Maj-Britt looked down at the tabletop. She felt herself blushing and didn't want Vanja to see it. Her own truth was a reproach in this context. Sixteen years Vanja had paid. Maj-Britt herself had thrown away thirty-two of her own free will. She hadn't been near a gravel path. Or a forest. And if the wind was blowing a little she would close the balcony door. She had voluntarily entered her prison and thrown away the key, and, as if that wasn't enough, she had let her body become the final shackle.

'No government can grant me a pardon.'

Maj-Britt was hauled out of her thoughts by the sorrow she heard in Vanja's voice.

'What do you mean?'

But Vanja didn't answer. Just sat there looking at the picture. Maj-Britt suddenly felt that she wanted to offer solace, reassurance, for once be the person who was there for Vanja instead of the other way round. She searched urgently for the right words.

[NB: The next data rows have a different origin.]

/-- A round of calls, one for each of some members of a search list in their order, keeps the registers and changes what the
replies say. -/
theorem calls_frame {h : Device → DState × List Eff} {p : Device → Bool} {xs : List (Nat × Device)} {s : State}
    {mk : Nat × Device → Settled} (hmk : CallsWith mk h) (hxs : xs.Sublist (select p s)) :
    CoreKept s (settleAll (xs.map mk) (clearOut s)) ∧ HandlersRan h xs s (settleAll (xs.map mk) (clearOut s)) := by
  have rising := (select_rising p s).sublist hxs
  have inSlots : ∀ x ∈ xs, s.devs[x.1]? = some x.2 := fun x hx => by
    obtain ⟨hslot, _⟩ := mem_select.1 (hxs.subset hx)
    exact hslot
  exact ⟨by simp [CoreKept], (handlersRan_settleAll (s := clearOut s) mk hmk rising inSlots).congr_left rfl rfl rfl⟩

/-- The head of a search list is a round of its own. -/
theorem head_sublist {α : Type} {xs more : List α} {x : α} (hx : xs = x :: more) : [x].Sublist xs := by
  simp [hx]

/-! Two rounds of calls. -/

/-- A listed device with the state `f` gives it. -/
abbrev withState (f : Device → DState) (x : Nat × Device) : Nat × Device := (x.1, { x.2 with dst := f x.2 })

/-- A second round of calls to some of the devices of the first meets them in the states that the first gave them. -/
theorem HandlersRan.second_round {h k : Device → DState × List Eff} {xs ds : List (Nat × Device)} {s u : State}
    (first : HandlersRan h xs s u) {mk : Nat × Device → Settled} (hmk : CallsWith mk k)
    (hr : ds.Pairwise (fun x y => x.1 < y.1)) (hsub : ∀ y ∈ ds, y ∈ xs) :
    HandlersRan k (ds.map (withState fun d => (h d).1)) u
      (settleAll ((ds.map (withState fun d => (h d).1)).map mk) u) := by
  obtain ⟨⟨_, called, _⟩, _⟩ := first
  refine handlersRan_settleAll mk hmk (List.pairwise_map.2 hr) fun x hx => ?_
  obtain ⟨y, hy, rfl⟩ := List.mem_map.1 hx
  exact called y (hsub y hy)

/-- The devices after two rounds: those of the second, those of the first only, and those of neither. -/
theorem DevsBecome.second_round {f g : Device → DState} {xs ds : List (Nat × Device)} {s u t : State}
    (first : DevsBecome f xs s u) (second : DevsBecome g (ds.map (withState f)) u t) (hsub : ∀ y ∈ ds, y ∈ xs)
    (hs : ∀ x ∈ xs, s.devs[x.1]? = some x.2) :
    t.devs.length = s.devs.length
    ∧ (∀ y ∈ ds, t.devs[y.1]? = some { y.2 with dst := g { y.2 with dst := f y.2 } })
    ∧ (∀ y ∈ xs, y ∉ ds → t.devs[y.1]? = some { y.2 with dst := f y.2 })
    ∧ (∀ j, (∀ y ∈ xs, y.1 ≠ j) → t.devs[j]? = s.devs[j]?) := by
  obtain ⟨len1, called1, kept1⟩ := first
  obtain ⟨len2, called2, kept2⟩ := second
  have keptBut (j : Nat) (hj : ∀ z ∈ ds, z.1 ≠ j) : t.devs[j]? = u.devs[j]? :=
    kept2 j (List.forall_mem_map.2 hj)
  refine ⟨len2.trans len1, fun y hy => called2 _ (List.mem_map_of_mem hy), fun y hy hn => ?_, fun j hj => ?_⟩
  · rw [keptBut y.1 fun z hz hslot => ?_, called1 y hy]
    have same : z.2 = y.2 := by simpa [hslot, hs y hy] using (hs z (hsub z hz)).symm
    exact hn (Prod.ext hslot same ▸ hz)
  · rw [keptBut j fun z hz => hj z (hsub z hz), kept1 j hj]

'But what happened wasn't your fault.'

Vanja gave a deep sigh and ran her fingers through her hair.

'If you knew how tempting it's been for all these years to hide behind the argument that none of what happened was my fault. To blame everything on orjan and what he did.'

Maj-Britt grew more excited.

'But it was was his fault!' his fault!'

'What he did was horrid, unforgivable. But he wasn't the one who ...'

Vanja broke off and closed her eyes.

'Imagine, after all these years I still can't say it. Not without my whole body hurting.'

'But he was the one who drove you to it, he was the one who made you do it. He made you believe that there was no other way out. You wrote to me yourself and explained it all in the letter.'

'But we're talking about years. All those years when I stayed and let it happen. It began long before we had children. I even wrote an article about it once, saying that you should leave after the first time you're struck.'

She sat in silence for a moment.

'I don't know whether anyone can understand how ashamed I was that I let it happen.'

Vanja passed her hand across her face. Maj-Britt wanted to say something but couldn't find the words.

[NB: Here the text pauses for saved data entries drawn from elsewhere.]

-- ==== Sys2Proof/Machine/Operands.lean ====
section
/-! DEFINITION. The operand forms: register fields, immediates with and without a pending prefix,
the data addressing modes and the branch target (spec/30_encoding.md R88 to R92,
spec/40_prefix.md R122 to R128, spec/43_memory.md R200, spec/44_branch.md R240), each format's
operands in one place, in the order of refusals of spec/60_exceptions.md R285. -/

namespace Sys2Proof.Machine

/-! ### Register fields -/

/-- The register that a field value names (10_state.md R21); 7 names none (R22). -/
def regOfField (f : RegField) : Option Reg :=
  match f.toNat with
  | 0 => some .r0
  | 1 => some .r1
  | 2 => some .r2
  | 3 => some .r3
  | 4 => some .r4
  | 5 => some .r5
  | 6 => some .r6
  | _ => none

/-- The field value of a register (10_state.md R21). -/
def fieldOfReg : Reg → RegField
  | .r0 => 0
  | .r1 => 1
  | .r2 => 2
  | .r3 => 3
  | .r4 => 4
  | .r5 => 5
  | .r6 => 6

/-- The register a used field names, or `RegisterField7` (10_state.md R22). -/
def register (f : RegField) : Attempt Reg :=
  match regOfField f with
  | some r => .ok r
  | none => .error .registerField7

/-- The value read through a register field. -/
def State.regValue (s : State) (f : RegField) : Attempt Word := do
  let r ← register f
  return s.regs.get r

/-- A zeroing prefix is pending. -/
def State.zeroing (s : State) : Bool :=
  match s.pfx with
  | some p => p.zero
  | none => false

/-- `rs_val` (00_scope.md R8): zero under a pending `pfixz_k`, and then the field is not checked for 7
(40_prefix.md R125); else the register. Only formats I1 and R1 read it. -/
def State.rsValue (s : State) (rs : RegField) : Attempt Word :=
  if s.zeroing then .ok 0 else s.regValue rs

/-! ### Immediates -/

/-- An immediate: the core field extended as the instruction says when no prefix is pending, and
`imm16` of the prefix and the core field when one is (40_prefix.md R122). -/
def State.immediate (s : State) (extended field : Word) : Word :=
  match s.pfx with
  | none => extended
  | some p => imm16 p.imm field

/-- `k5`: the I1 immediate, zero-extended (30_encoding.md R89). -/
def State.imm5 (s : State) (k : BitVec 5) : Word := s.immediate (k.setWidth 16) (k.setWidth 16)

/-- `k8z`: the I2 immediate, zero-extended (30_encoding.md R90). -/
def State.imm8z (s : State) (k : BitVec 8) : Word := s.immediate (k.setWidth 16) (k.setWidth 16)

/-- `k8s`: the I2 immediate of `mov_kr` and `cmp_rk`, sign-extended (30_encoding.md R90). -/
def State.imm8s (s : State) (k : BitVec 8) : Word := s.immediate (k.signExtend 16) (k.setWidth 16)

/-- The J offset, the 9-bit field sign-extended (30_encoding.md R92). -/
def State.offset9 (s : State) (a : BitVec 9) : Word := s.immediate (a.signExtend 16) (a.setWidth 16)

/-- The number `BR_BASE` stands for (44_branch.md R240). -/
def brBaseWord : BrBase → Word
  | .branchWord => 0
  | .nextWord => 1

/-- The target of a PC-relative transfer: `pc + BR_BASE + off` (44_branch.md R240). -/
def State.branchTarget (s : State) (a : BitVec 9) : Word :=
  s.pc + brBaseWord s.params.brBase + s.offset9 a

/-! ### Which pending prefixes a format runs under -/

/-- Formats I2 and J: no prefix, or `pfix_k` (40_prefix.md R124, R128). -/
def State.checkExtendable (s : State) : Attempt Unit :=
  if s.zeroing then .error .prefixUndocumented else .ok ()

/-- Format R1: no prefix, or `pfixz_k` (40_prefix.md R125, R128). -/
def State.checkZeroable (s : State) : Attempt Unit :=
  if s.pfx.isSome && !s.zeroing then .error .prefixUndocumented else .ok ()

/-- Format R2: no prefix (40_prefix.md R128). -/
def State.checkUnprefixed (s : State) : Attempt Unit :=
  if s.pfx.isSome then .error .prefixUndocumented else .ok ()

/-- Format P: no prefix (40_prefix.md R128). -/
def State.checkNoPrefixPending (s : State) : Attempt Unit :=
  if s.pfx.isSome then .error .prefixAfterPrefix else .ok ()

/-! ### The operands of each format -/

/-- The operands of a format I1 instruction: the sum of base and offset, which is `lea_mr`'s result
and the effective address of the loads and stores (43_memory.md R200, modes 1 to 3), and Rd. -/
structure BaseOffset where
  ea : Word
  rd : Reg
deriving DecidableEq, Repr

/-- Format I1: Rs, then Rd (40_prefix.md R124, R125: both prefixes are admitted). -/
def State.operandsI1 (s : State) (k : BitVec 5) (rs rd : RegField) : Attempt BaseOffset := do
  let base ← s.rsValue rs
  let d ← register rd
  return ⟨base + s.imm5 k, d⟩

/-- Format I2: Rd. -/
def State.operandsI2 (s : State) (rd : RegField) : Attempt Reg := do
  s.checkExtendable
  register rd

/-- The two source values and Rd of a format R1 instruction. -/
structure ThreeRegs where
  rsVal : Word
  rnVal : Word
  rd : Reg
deriving DecidableEq, Repr

/-- Format R1: Rs, Rn, then Rd. -/
def State.operandsR1 (s : State) (rn rs rd : RegField) : Attempt ThreeRegs := do
  s.checkZeroable
  let a ← s.rsValue rs
  let b ← s.regValue rn
  let d ← register rd
  return ⟨a, b, d⟩

/-- The source value and Rd of a two-register format R2 instruction. -/
structure TwoRegs where
  rsVal : Word
  rd : Reg
deriving DecidableEq, Repr

/-- Format R2 with two registers: Rs, then Rd. -/
def State.operandsR2 (s : State) (rs rd : RegField) : Attempt TwoRegs := do
  s.checkUnprefixed
  let a ← s.regValue rs
  let d ← register rd
  return ⟨a, d⟩

/-- Format R2 with one register, Rd; bits 5:3 are don't-care (30_encoding.md R93). -/
def State.operandsRd (s : State) (rd : RegField) : Attempt Reg := do
  s.checkUnprefixed
  register rd

/-- `[SP, K]`: SP plus the zero-extended immediate (43_memory.md R200, mode 4). -/
def State.spAddress (s : State) (k : BitVec 8) : Word := s.sp + s.imm8z k

/-- `[Rs, Rn]`: the sum of the two sources (43_memory.md R200, mode 5). -/
def ThreeRegs.ea (o : ThreeRegs) : Word := o.rsVal + o.rnVal

/-! ### Loads and stores at an address, whatever the mode that made it -/

/-- `x[Rd] <- MemRead(ea, 2)`. -/
def State.loadWord (s : State) (ea : Word) (d : Reg) : Attempt State := do
  let v ← s.readWord ea
  return s.writeBack d v

/-- `x[Rd] <- zext_8(MemRead(ea, 1))`. -/
def State.loadByteZ (s : State) (ea : Word) (d : Reg) : Attempt State := do
  let b ← s.readByte ea
  return s.writeBack d (b.setWidth 16)

/-- `x[Rd] <- sext_8(MemRead(ea, 1))`. -/
def State.loadByteS (s : State) (ea : Word) (d : Reg) : Attempt State := do
  let b ← s.readByte ea
  return s.writeBack d (b.signExtend 16)

/-- `MemWrite(ea, 2, x[Rd])`: Rd is the data source. -/
def State.storeWord (s : State) (ea : Word) (d : Reg) : Attempt State := do
  let t ← s.writeWord ea (s.regs.get d)
  return t.retire

/-- `MemWrite(ea, 1, x[Rd][7:0])`: bits 15:8 of Rd are ignored. -/
def State.storeByte (s : State) (ea : Word) (d : Reg) : Attempt State := do
  let t ← s.writeByte ea ((s.regs.get d).extractLsb' 0 8)
  return t.retire

/-! ### Byte helpers -/

/-- `zext_8(v[7:0])` (00_scope.md R7). -/
def zextByte (v : Word) : Word := (v.extractLsb' 0 8).setWidth 16

/-- `sext_8(v[7:0])` (00_scope.md R7). -/
def sextByte (v : Word) : Word := (v.extractLsb' 0 8).signExtend 16

/-- The bytes of a word exchanged (42_moves.md R184). -/
def swapBytes (v : Word) : Word := v.extractLsb' 0 8 ++ v.extractLsb' 8 8

end Sys2Proof.Machine
end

'Do you know what my biggest mistake was?'

Maj-Britt slowly shook her head.

'That instead of finally leaving I chose to see myself as a victim. That was when I let him win, it was like going over to his side and telling him he was right to behave the way he did, because all a victim does is give in, she can't do anything about her situation. I simply couldn't break the pattern that I had been used to from the beginning in my own family.'

Maj-Britt thought about Vanja's home. She had experienced it as a refuge from God's stern countenance, a place where there was always a blessed commotion. Everyone knew that Vanja's father got drunk sometimes, but most often he was happy and never scared her. It was mostly his stupid jokes that could be so tedious. You never saw much of Vanja's mother. She was usually behind the closed bedroom door, and they used to tiptoe past it so they wouldn't bother her.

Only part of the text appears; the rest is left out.